Il signalait ainsi que, saisie par une société française d'expertise comptable de l'illégalité totale du démarchage, au regard de la directive du 12 décembre 2006 dite services dans les marchés intérieurs (c'est moi qui souligne), la Cour de justice avait jugé en termes très clairs, et sans la moindre ambigüité que : le code de déontologie des professions de l'expertise comptable prohibant toute activité de démarchage des experts comptables, quels que soient sa forme, son contenu et les moyens employés, est illégal et doit être annulé.

En réalité, la formule employée de la Cour de justice est beaucoup plus large que cela, puisqu'elle annule ainsi toutes les interdictions visant les professions règlementées. La décision concerne donc tout le monde, et évidemment aussi les avocats.

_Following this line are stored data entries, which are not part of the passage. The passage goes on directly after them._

-- ==== Sys2Proof/Machine/Ops.lean ====
section
/-! DEFINITION. The shared operations: register values, power domains, physical memory with its error-correcting code,
violation counting, the event merger, and the tables of contexts, rings, pegs and units. -/

namespace Sys2Proof.Machine

open Sys2Proof

/-- The answer of a command whose whole effect is on the device. -/
def onDev (s : State) (f : Dev → Dev) : Host.Outcome State Fault Refusal := .next { s with dev := f s.dev }

/-- One C-cycle passes with no command waiting (DESIGN CHOICE, log 2). -/
def tick (s : State) : State := { s with dev := { s.dev with clock := s.dev.clock + 1 } }

/-! ### Registers that hold what was written -/

/-- Stored bits of a register. -/
def Dev.reg (d : Dev) (r : Reg) : Nat := (Tab.get (BitVec.ofNat 32 r.reset) d.regs r.offset).toNat

/-- A register's stored bits changed by the device or the host. -/
def Dev.setReg (d : Dev) (r : Reg) (v : Nat) : Dev :=
  { d with regs := Tab.set (BitVec.ofNat 32 r.reset) d.regs r.offset (BitVec.ofNat 32 v) }

/-- A 64-bit value of two stored registers. -/
def Dev.reg64 (d : Dev) (f : Bool → Reg) : Nat := d.reg (f false) + 2 ^ 32 * d.reg (f true)

/-- Low words that wait for their high word, and images being written (R32). -/
def Dev.staged (d : Dev) (off : Nat) : Nat := (Tab.get 0 d.stage off).toNat

/-- A low word is kept until its high word comes. -/
def Dev.setStage (d : Dev) (off v : Nat) : Dev := { d with stage := Tab.set 0 d.stage off (BitVec.ofNat 32 v) }

/-- What a write of a register does: the device after, or the row of R286 under which it is refused. -/
abbrev Wr := Except Nat Dev

/-! ### Accessors of the tables of units -/

def Dev.peg (d : Dev) (p : Nat) : Peg := Tab.get {} d.pegs p
def Dev.setPeg (d : Dev) (p : Nat) (v : Peg) : Dev := { d with pegs := Tab.set {} d.pegs p v }
def Dev.region (d : Dev) (r : Nat) : Region := Tab.get {} d.regions r
def Dev.setRegion (d : Dev) (r : Nat) (v : Region) : Dev := { d with regions := Tab.set {} d.regions r v }
/-- Physical cluster `c` of region `r`. -/
def Dev.cls (d : Dev) (r c : Nat) : Phys := Tab.get {} d.phys (8 * r + c)
def Dev.setCls (d : Dev) (r c : Nat) (v : Phys) : Dev := { d with phys := Tab.set {} d.phys (8 * r + c) v }
def Dev.stack (d : Dev) (m : Nat) : Stack := Tab.get {} d.hbms m
def Dev.setStack (d : Dev) (m : Nat) (v : Stack) : Dev := { d with hbms := Tab.set {} d.hbms m v }
def Dev.ctx (d : Dev) (i : Nat) : Ctx := Tab.get {} d.ctxs i
def Dev.setCtx (d : Dev) (i : Nat) (v : Ctx) : Dev := { d with ctxs := Tab.set {} d.ctxs i v }
def Dev.ring (d : Dev) (i : Nat) : Ring := Tab.get {} d.rings i
def Dev.setRing (d : Dev) (i : Nat) (v : Ring) : Dev := { d with rings := Tab.set {} d.rings i v }
def Dev.part (d : Dev) (p : Nat) : Partition := Tab.get {} d.parts p
def Dev.setPart (d : Dev) (p : Nat) (v : Partition) : Dev := { d with parts := Tab.set {} d.parts p v }
/-- Channel `c` of engine `e`. -/
def Dev.chan (d : Dev) (e c : Nat) : Chan := Tab.get {} d.chans (64 * e + c)
def Dev.setChan (d : Dev) (e c : Nat) (v : Chan) : Dev := { d with chans := Tab.set {} d.chans (64 * e + c) v }
def Dev.port (d : Dev) (k : Nat) : Port := Tab.get {} d.ports k
def Dev.setPort (d : Dev) (k : Nat) (v : Port) : Dev := { d with ports := Tab.set {} d.ports k v }
/-- Vision slot `k` of region `r`. -/
def Dev.slot (d : Dev) (r k : Nat) : VSlot := Tab.get {} d.slots (16 * r + k)
def Dev.setSlot (d : Dev) (r k : Nat) (v : VSlot) : Dev := { d with slots := Tab.set {} d.slots (16 * r + k) v }
def Dev.out (d : Dev) (o : Nat) : Out := Tab.get {} d.outs o
def Dev.setOut (d : Dev) (o : Nat) (v : Out) : Dev := { d with outs := Tab.set {} d.outs o v }
def Dev.warp (d : Dev) (o : Nat) : Warp := Tab.get {} d.warps o
def Dev.setWarp (d : Dev) (o : Nat) (v : Warp) : Dev := { d with warps := Tab.set {} d.warps o v }
def Dev.link (d : Dev) (l : Nat) : Link := Tab.get {} d.links l
def Dev.setLink (d : Dev) (l : Nat) (v : Link) : Dev := { d with links := Tab.set {} d.links l v }
def Dev.lsUnit (d : Dev) (m : Nat) : LsUnit := Tab.get {} d.lsUnits m
def Dev.setLsUnit (d : Dev) (m : Nat) (v : LsUnit) : Dev := { d with lsUnits := Tab.set {} d.lsUnits m v }

/-! ### Power domains -/

/-- Domain `n` counts as up (R27). -/
def Dev.up (d : Dev) (n : Nat) : Bool := bit d.hub.pdUp.toNat n

/-- The PLL of a domain's PHY, as HUB.CLK_STATUS numbers them (R36). -/
def phyPll (n : Nat) : Option Nat :=
  if 6 ≤ n ∧ n ≤ 9 then some (n - 5) else if 10 ≤ n ∧ n ≤ 20 then some (n + 3) else none

/-- Domain `n` has its clocks: neither its PHY's PLL nor, but for the barker's own clock, the main PLL has lost lock in
service (R24, R26; log 54). -/
def Dev.clocked (d : Dev) (n : Nat) : Bool :=
  (n = 0 || !bit d.hub.pllLost.toNat 0) &&
    (match phyPll n with
     | some k => !bit d.hub.pllLost.toNat k
     | none => true)

/-- Domain `n` counts as up and its PLLs are locked: until they are, it stays unusable (R24). -/
def Dev.usable (d : Dev) (n : Nat) : Bool := d.up n && d.clocked n

/-- `b` with bit `n` set or cleared. -/
def putBit {w : Nat} (b : BitVec w) (n : Nat) (v : Bool) : BitVec w :=
  if v then b ||| BitVec.ofNat w (2 ^ n) else b &&& ~~~ BitVec.ofNat w (2 ^ n)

Et le bâtonnier BENICHOU se s'abstenir, bien entendu, du moindre commentaire de courage d'expression quant aux avocats de France, signalant qu'ailleurs en Europe, parait-il, le démarchage serait interdit chez les avocats. C'est possible sauf que c'est illégal aussi là-bas. Point. Et que c'est d'ailleurs bien pour cela qu'on a pris une directive européenne afin de changer les choses.

C.Q.F.D. Autre point.

Quelque part, il écrivait, comme d'habitude pour un élu, « il faut qu'on réfléchisse, qu'on étudie, il faut voir, etc. Blabla.

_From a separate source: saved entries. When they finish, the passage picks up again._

/-- The levels have run on a cluster in service: CLS.TEST_STATUS and CLS.REPAIR. -/
def Dev.clsReport (d : Dev) (r c : Nat) (o : TestOutcome) (esn : Nat) : Dev :=
  let k := d.cls r c
  match o with
  | .pass => d.setCls r c { k with result := 1 }
  | .repaired n => (d.setCls r c { k with result := 2 }).rowsRepaired r c n esn
  | .fail kd s => d.setCls r c { k with result := 3, kind := kd.toNat, slot := s.toNat }

/-- An outcome is a failure. -/
def outcomeFails : TestOutcome → Bool
  | .fail .. => true
  | _ => false

/-- CLS_TEST_DONE: a failing cluster gives way at the next set-up that includes it, a failing joker at once; set-ups that
waited go on. -/
def Dev.clsDone (d : Dev) (r c : Nat) (o : TestOutcome) : Dev :=
  if !(d.cls r c).testing then d else
  let d := (d.setCls r c { d.cls r c with testing := false, failing := outcomeFails o }).clsReport r c o 0
  let k := d.cls r c
  (if k.failing && d.role r c = 1 then d.standIn r c k.kind k.slot 0 else d).setupsResume (upTo 0 8)

/-- CLS_TEST_DONE. -/
def execClsTestDone (rg : Rg) (pc : Fin 7) (found : TestOutcome) (s : State) : Host.Outcome State Fault Refusal :=
  if outcomeOk (engineKinds ++ clusterKinds) found then onDev s fun d => d.clsDone rg.val pc.val found
  else .refused (.illFormed "CLS_TEST_DONE")

/-! ### Region tests (R424) -/

/-- HUB.TEST: GO on a region that is down, or of whose clusters a partition holds one, is refused. -/
def Dev.wrHubTest (d : Dev) (v : Nat) : Wr :=
  let r := bits v 2 1
  let e := d.setReg .hubTest (Nat.land v 6)
  if !bit v 0 || d.hub.testBusy then .ok e
  else if !d.up (2 + r) || d.pdBlocked (2 + r) then .error 9
  else .ok { e with hub := { e.hub with testBusy := true, testRegion := r } }

/-- REGION_TEST_DONE. -/
def Dev.regionDone (d : Dev) (o : RegionOutcome) : Dev :=
  if !d.hub.testBusy then d else
  let d := { d with hub := { d.hub with
    testBusy := false, testResult := match o with
      | .pass => 1
      | .waysDisabled _ => 2
      | .out .. => 3 } }
  d.regionFound d.hub.testRegion o

/-- REGION_TEST_DONE. -/
def execRegionTestDone (found : RegionOutcome) (s : State) : Host.Outcome State Fault Refusal :=
  if regionOutcomeOk found then onDev s fun d => d.regionDone found else .refused (.illFormed "REGION_TEST_DONE")

/-! ### Retests (R425, R430) -/

/-- RETEST_DONE: a failing cluster gives way at once, one named for the third time whatever was found; while the region's
clocks are stopped the retest has no outcome and runs again. -/
def Dev.retestEnd (d : Dev) (r c : Nat) (o : TestOutcome) : Dev :=
  let k := d.cls r c
  if !k.retest || bit d.hub.emerg.toNat r then d else
  let o := if 3 ≤ k.named then .fail 8 15 else o
  let d := (d.setCls r c { k with retest := false }).clsReport r c o k.esn
  let k := d.cls r c
  (if outcomeFails o then d.standIn r c k.kind k.slot k.esn else d).setupsResume (upTo 0 8)

/-- RETEST_DONE. -/
def execRetestDone (rg : Rg) (pc : Fin 7) (found : TestOutcome) (s : State) : Host.Outcome State Fault Refusal :=
  if outcomeOk (engineKinds ++ clusterKinds) found then onDev s fun d => d.retestEnd rg.val pc.val found
  else .refused (.illFormed "RETEST_DONE")

/-! ### HBM training (R428) -/

/-- HBM_TRAINING_LOSS: the stack keeps its contents in self-refresh and retrains; running jobs restart (R288). -/
def Dev.hbmLoss (d : Dev) (m : Nat) : Dev :=
  if !d.up (6 + m) then d else
  let ps := d.runningParts
  let d := d.post (errorEvent 7 (0x1E4 + m) 0 0xFF 1 0 (!ps.isEmpty) (d.faultCtx ps))
  let d := d.setStack m { d.stack m with retraining := true, selfRef := true, esn := d.sched.esn }
  d.faultJobs ps

/-- HBM_TRAINING_LOSS. -/
def execHbmTrainingLoss (m : Fin 4) (s : State) : Host.Outcome State Fault Refusal := onDev s fun d => d.hbmLoss m.val

/-- HBM_RETRAIN_DONE: the third failure in a row ends service. -/
def Dev.hbmRetrain (d : Dev) (m : Nat) (ok : Bool) : Dev :=
  let k := d.stack m
  if !k.retraining then d
  else if ok then d.setStack m { k with retraining := false, selfRef := false, fails := 0 }
  else
    let d := d.setStack m { k with fails := k.fails + 1 }
    if k.fails < 2 then d
    else d.levelFails { level := 5, kind := 0x10, unit := 0x1E4 + m, action := 7, esn := k.esn }

/-- HBM_RETRAIN_DONE. -/
def execHbmRetrainDone (m : Fin 4) (ok : Bool) (s : State) : Host.Outcome State Fault Refusal :=
  onDev s fun d => d.hbmRetrain m.val ok

/-! ### Temperature (R429, R463, R464) -/

/-- A region's step ceiling. -/
def Dev.ceilOf (d : Dev) (r : Nat) : Nat := bits d.hub.ceil.toNat (2 * r + 1) (2 * r)

/-- A region's step ceiling set. -/
def Dev.setCeil (d : Dev) (r v : Nat) : Dev :=
  { d with hub := { d.hub with ceil := BitVec.ofNat 8 (setBits d.hub.ceil.toNat (2 * r + 1) (2 * r) v) } }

Blabla, car il oubliait de signaler que par arrêt du 22 juin 2011, donc moins de deux mois après l'arrêt préjudiciel, ça va vite non, le Conseil d'Etat français, se référant à celui-ci, annulait purement et simplement l'interdiction précitée. Il condamnait même l'Etat français à payer 6.000 € au titre des frais irrépétibles à la société d'expertise comptable qui avait justement lancé l'affaire.

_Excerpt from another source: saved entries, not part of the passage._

-- ==== Sys2Proof/Machine/HostPort.lean ====
section
/-! DEFINITION. Bursts of the host port (R314, R321, R325 to R331, R335, R338): the boot window, the aperture, doorbells
(R230), data ports. -/

namespace Sys2Proof.Machine

open Sys2Proof

/-- A burst has 32 or 64 bytes, aligned to its length (R315: BL16 and BL32). -/
def burstOk (addr n : Nat) : Bool := (n = 32 || n = 64) && addr % n = 0

/-! ### The boot window (R321, R324) -/

/-- The bytes of the boot window's first 512; the rest reads zero. -/
def bootBytes (d : Dev) (b : Bus) : Bytes :=
  slice b.desc 0 64 ++ leBytes 4 0 ++ leBytes 4 (if b.done then 2 ^ 31 + b.status else 0) ++ leBytes 184 0 ++
  leBytes 4 d.hubIdWord ++ leBytes 4 d.bringupWord

/-- Bytes of a burst written where the mask allows it, over the old ones. -/
def mergeMask (mask : Nat) : Nat → Bytes → Bytes → Bytes
  | _, [], _ => []
  | i, o :: old, new => (if bit mask i then new.headD 0 else o) :: mergeMask mask (i + 1) old (new.drop 1)

/-- The word at offset `off` as a burst at `l` writes it: its value, when all four bytes are written. -/
def wordIn (l mask : Nat) (data : Bytes) (off : Nat) : Option Nat :=
  if l ≤ off ∧ off + 4 ≤ l + data.length ∧ bits mask (off - l + 3) (off - l) = 15 then some (fld32 data (off - l)) else none

/-- A burst written to the boot window: the descriptor, then CHECK, then SWITCH. Other offsets only read. -/
def Bus.bootWrite (b : Bus) (l mask : Nat) (data : Bytes) : Bus :=
  let b := if l < 64 ∧ mask % 2 ^ data.length ≠ 0 then
      b.writeDesc (patch b.desc l (mergeMask mask 0 (slice b.desc l data.length) data))
    else b
  let b := match wordIn l mask data 0x40 with
    | some v => b.check v
    | none => b
  match wordIn l mask data 0x48 with
  | some v => b.switch v
  | none => b

/-! ### The status mirror (R328) -/

/-- The 64-byte device summary. -/
def summary (d : Dev) (b : Bus) : Bytes :=
  leBytes 4 d.sched.evtTail.toNat ++ leBytes 1 d.sched.irq.toNat ++ leBytes 1 (b2n b.asleep + 2 * b2n b.declared) ++
  leBytes 2 0 ++ leBytes 4 d.hub.pdUp.toNat ++ leBytes 4 0 ++ leBytes 8 d.sched.lastEsn ++ leBytes 40 0

/-- FREE_TO of ring `r`. -/
def Dev.freeTo (d : Dev) (r : Nat) : Nat :=
  let g := d.ring r
  if !g.live || g.feed = 1 then 0 else if g.job ≠ 0 then g.start.toNat else g.head.toNat

/-- `n` bytes of the mirror, in a burst that is aligned to its length. -/
def mirrorRead (d : Dev) (b : Bus) (off n : Nat) : Bytes :=
  if off < 0x1000 then slice (d.portRecord (off / 64)) (off % 64) n
  else if off < 0x1040 then slice (summary d b) (off - 0x1000) n
  else if 0x400000 ≤ off ∧ off < 0x800000 then (upTo ((off - 0x400000) / 4) (n / 4)).flatMap fun r => leBytes 4 (d.freeTo r)
  else List.replicate n 0

/-! ### The landing store (R330, R331) -/

/-- A word written where the mask allows it. A write of some bytes to a word with an uncorrectable error does not write it and
counts as an uncorrectable read; one of all four clears the error (R274, R275). -/
def Dev.lsWord (d : Dev) (pa mask : Nat) (w : Bytes) : Dev :=
  if mask % 16 = 15 then d.memWrite pa w
  else if mask % 16 = 0 then d
  else if d.bad.contains (pa / 4) then d.eccEvent pa false 0
  else (upTo 0 4).foldl (fun d i => if bit mask i then d.memWrite (pa + i) (slice w i 1) else d) d

/-- A burst written to the landing store. -/
def Dev.lsWrite (d : Dev) (hc pa mask : Nat) (data : Bytes) : Dev :=
  if !d.backed pa then d.violHost hc 19
  else (upTo 0 (data.length / 4)).foldl (fun d i => d.lsWord (pa + 4 * i) (mask / 2 ^ (4 * i)) (slice data (4 * i) 4)) d

/-- A burst read from the landing store: a word with an uncorrectable error reads zero and posts its event (R275; DEDUCED,
log 55). -/
def Dev.lsRead (d : Dev) (hc pa n : Nat) : Bytes × Dev :=
  if !d.backed pa then (List.replicate n 0, d.violHost hc 19)
  else
    let bad := d.badIn pa n
    let bs := d.memRead pa n
    (bs.zipIdx.map fun x => if bad.contains ((pa + x.2) / 4) then 0 else x.1, d.eccEvents bad)

/-! ### Doorbells (R230) -/

/-- One 8-byte lane: nothing before the scheduler runs; otherwise accepted, without effect, or refused and counted. -/
def Dev.bellLane (d : Dev) (hc r mask v : Nat) : Dev :=
  if !d.sched.run || mask % 256 = 0 then d
  else if mask % 256 ≠ 255 then d.violHost hc 17
  else match d.judgeBell r v with
    | .accepted => d.bell r v
    | .same => d
    | .refused => d.violHost hc 17

/-- DOORBELL. -/
def execDoorbell (hc : Hc) (r : BitVec 20) (mask : BitVec 8) (v : DWord) (s : State) :
    Host.Outcome State Fault Refusal :=
  if !s.hostUp hc.val then .next s
  else if !s.bus.declared || decide (s.bus.inUse ≤ hc.val) then .next { s with dev := s.dev.violHost hc.val 19 }
  else onDev s fun d => d.bellLane hc.val r.toNat mask.toNat v.toNat

/-! ### Data ports (R335, R338) -/

/-- Bytes that the mask leaves unwritten in a data-port burst are open. -/
def Dev.maskedBytes (d : Dev) (mask : Nat) (data : Bytes) : Bytes × Dev :=
  if mask % 2 ^ data.length = 2 ^ data.length - 1 then (data, d)
  else
    let x := d.freeBytes data.length
    (mergeMask mask 0 x.1 data, x.2)

/-- A burst at data port `k`. -/
def Dev.portBurst (d : Dev) (hc k off mask : Nat) (data : Bytes) : Dev :=
  if d.portReads k then d.violHost hc 19 else
  let x := d.maskedBytes mask data
  x.2.portWrite hc k off x.1

/-- A command on the aperture, once the port is there and declared; elsewhere the place is unbacked. -/
def onAperture (s : State) (hc : Nat) (f : Dev → Dev) : Host.Outcome State Fault Refusal :=
  if !s.hostUp hc then .next s
  else if !s.bus.declared || decide (s.bus.inUse ≤ hc) then .next { s with dev := s.dev.violHost hc 19 }
  else onDev s f

/-- DATA_PORT_WRITE. -/
def execDataPortWrite (hc : Hc) (k : Fin 64) (off : BitVec 20) (data : Bytes) (s : State) :
    Host.Outcome State Fault Refusal :=
  if burstOk off.toNat data.length then onAperture s hc.val fun d => d.portWrite hc.val k.val off.toNat data
  else .refused (.illFormed "DATA_PORT_WRITE")

/-- READ_PORT_READ: the bytes returned are the bus's answer (R338). -/
def execReadPortRead (hc : Hc) (k : Fin 64) (off : BitVec 20) (len : Nat) (s : State) :
    Host.Outcome State Fault Refusal :=
  if burstOk off.toNat len then
    onAperture s hc.val fun d =>
      let r := d.portRead hc.val k.val off.toNat len
      { r.2 with dataOut := r.1 }
  else .refused (.illFormed "READ_PORT_READ")

/-! ### Whole bursts (R325) -/

/-- A write burst at aperture offset `a`. -/
def Dev.apertureWrite (d : Dev) (hc a mask : Nat) (data : Bytes) : Dev :=
  if a < 0x4000000 then
    (upTo 0 (data.length / 4)).foldl (fun d i =>
      let m := bits mask (4 * i + 3) (4 * i)
      if m = 0 then d else d.hostReg hc (a + 4 * i) m (leVal (mergeMask m 0 [0, 0, 0, 0] (slice data (4 * i) 4))) 0) d
  else if 0x5000000 ≤ a ∧ a < 0x5800000 then
    (upTo 0 (data.length / 8)).foldl (fun d i =>
      d.bellLane hc ((a - 0x5000000) / 8 + i) (mask / 2 ^ (8 * i)) (fld64 data (8 * i))) d
  else if 0x8000000 ≤ a ∧ a < 0x10000000 then d.lsWrite hc (lsBase + (a - 0x8000000)) mask data
  else if 0x10000000 ≤ a ∧ a < 0x14000000 then d.portBurst hc ((a - 0x10000000) / 2 ^ 20) (a % 2 ^ 20) mask data
  else d.violHost hc 19

/-- A read burst at aperture offset `a`. -/
def Dev.apertureRead (d : Dev) (b : Bus) (hc a n : Nat) : Bytes × Dev :=
  if a < 0x4000000 then d.setupRead b hc a n
  else if a < 0x5000000 then (mirrorRead d b (a - 0x4000000) n, d)
  else if a < 0x5800000 then (List.replicate n 0, d)
  else if 0x8000000 ≤ a ∧ a < 0x10000000 then d.lsRead hc (lsBase + (a - 0x8000000)) n
  else if 0x10000000 ≤ a ∧ a < 0x14000000 then d.portRead hc ((a - 0x10000000) / 2 ^ 20) (a % 2 ^ 20) n
  else (List.replicate n 0, d.violHost hc 19)

/-- HOST_READ: row, bank and column of a channel; the answer is what the bus carries back. -/
def execHostRead (hc : Hc) (addr : BitVec 32) (len : Nat) (s : State) : Host.Outcome State Fault Refusal :=
  if !burstOk addr.toNat len then .refused (.illFormed "HOST_READ")
  else if !s.hostUp hc.val then .next s
  else match s.bus.inForce with
    | none =>
      let l := ilvLocal Bus.resetDesc addr.toNat
      if hc.val = 0 ∧ l < 0x10000 then
        .next { s with dev := { s.dev with dataOut := slice (bootBytes s.dev s.bus) l len } }
      else .next { s with dev := { s.dev.violHost hc.val 19 with dataOut := List.replicate len 0 } }
    | some i =>
      if s.bus.inUse ≤ hc.val then
        .next { s with dev := { s.dev.violHost hc.val 19 with dataOut := List.replicate len 0 } }
      else
        let r := s.dev.apertureRead s.bus hc.val (ilvAperture i hc.val (ilvLocal i addr.toNat)) len
        .next { s with dev := { r.2 with dataOut := r.1 } }

/-- HOST_WRITE: bit `i` of the mask is 1 where byte `i` is written. -/
def execHostWrite (hc : Hc) (addr : BitVec 32) (mask : BitVec 64) (data : Bytes) (s : State) :
    Host.Outcome State Fault Refusal :=
  if !burstOk addr.toNat data.length then .refused (.illFormed "HOST_WRITE")
  else if !s.hostUp hc.val then .next s
  else match s.bus.inForce with
    | none =>
      let l := ilvLocal Bus.resetDesc addr.toNat
      if hc.val = 0 ∧ l < 0x10000 then .next { s with bus := s.bus.bootWrite l mask.toNat data }
      else .next { s with dev := s.dev.violHost hc.val 19 }
    | some i =>
      if s.bus.inUse ≤ hc.val then .next { s with dev := s.dev.violHost hc.val 19 }
      else onDev s fun d => d.apertureWrite hc.val (ilvAperture i hc.val (ilvLocal i addr.toNat)) mask.toNat data

end Sys2Proof.Machine
end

Qu'on lise les arrêts de Luxembourg, ou du Palais royal, c'est exactement la même chose.

L'interdiction de tout démarchage est illégale et doit être annulée.

Donc le démarchage est permis. Un point, c'est tout.

Le Conseil national des barreaux qui a en charge ce machin informe et finalement illégal qu'sert le R.I.N. n'a encore rien fait pour supprimer son art. 10.

Je m'en vais donc :

1°. Engager un recours en excès de pouvoir pour obliger l'Etat français à obliger le Conseil national des barreaux à se mettre formellement dans la loi, alors qu'il est hors la loi. Six mille euros, c'est bon à prendre.

2°. Démarcher librement, comme j'ai ai le droit le plus absolu en vertu de l'art. 24 paragraphe 1 de la directive 2006/123/CE du Parlement européen et du Conseil du 12 décembre 2006, ces textes étant je le rappelle supérieurs à ceux de droit interne français.

Je le ferai avec dignité, car suivant ce qui est jugé, la dignité n'interdit pas le démarchage et réciproquement.

Commentaires

est classique : on dirait du Michèle ALLIOT-MARIE quand on lui parlait de l'illégalité de la garde à Vue en France après les condamnations de la Turquie par la CEDH

"Ha bien , ça ne nous concerne pas, puisque c'est la Turquie...".

Il est à croire que des gens très intelligents dans l'absolu deviennent subitement un peu neuneux une fois élus...

Le sujet n'est ni BENICHOU, ni ALLIOT MARIE en mauvais ballotage.

Il est le démarchage.

Balle au centre S.V.P. (Comme au foot, pas comme en politique).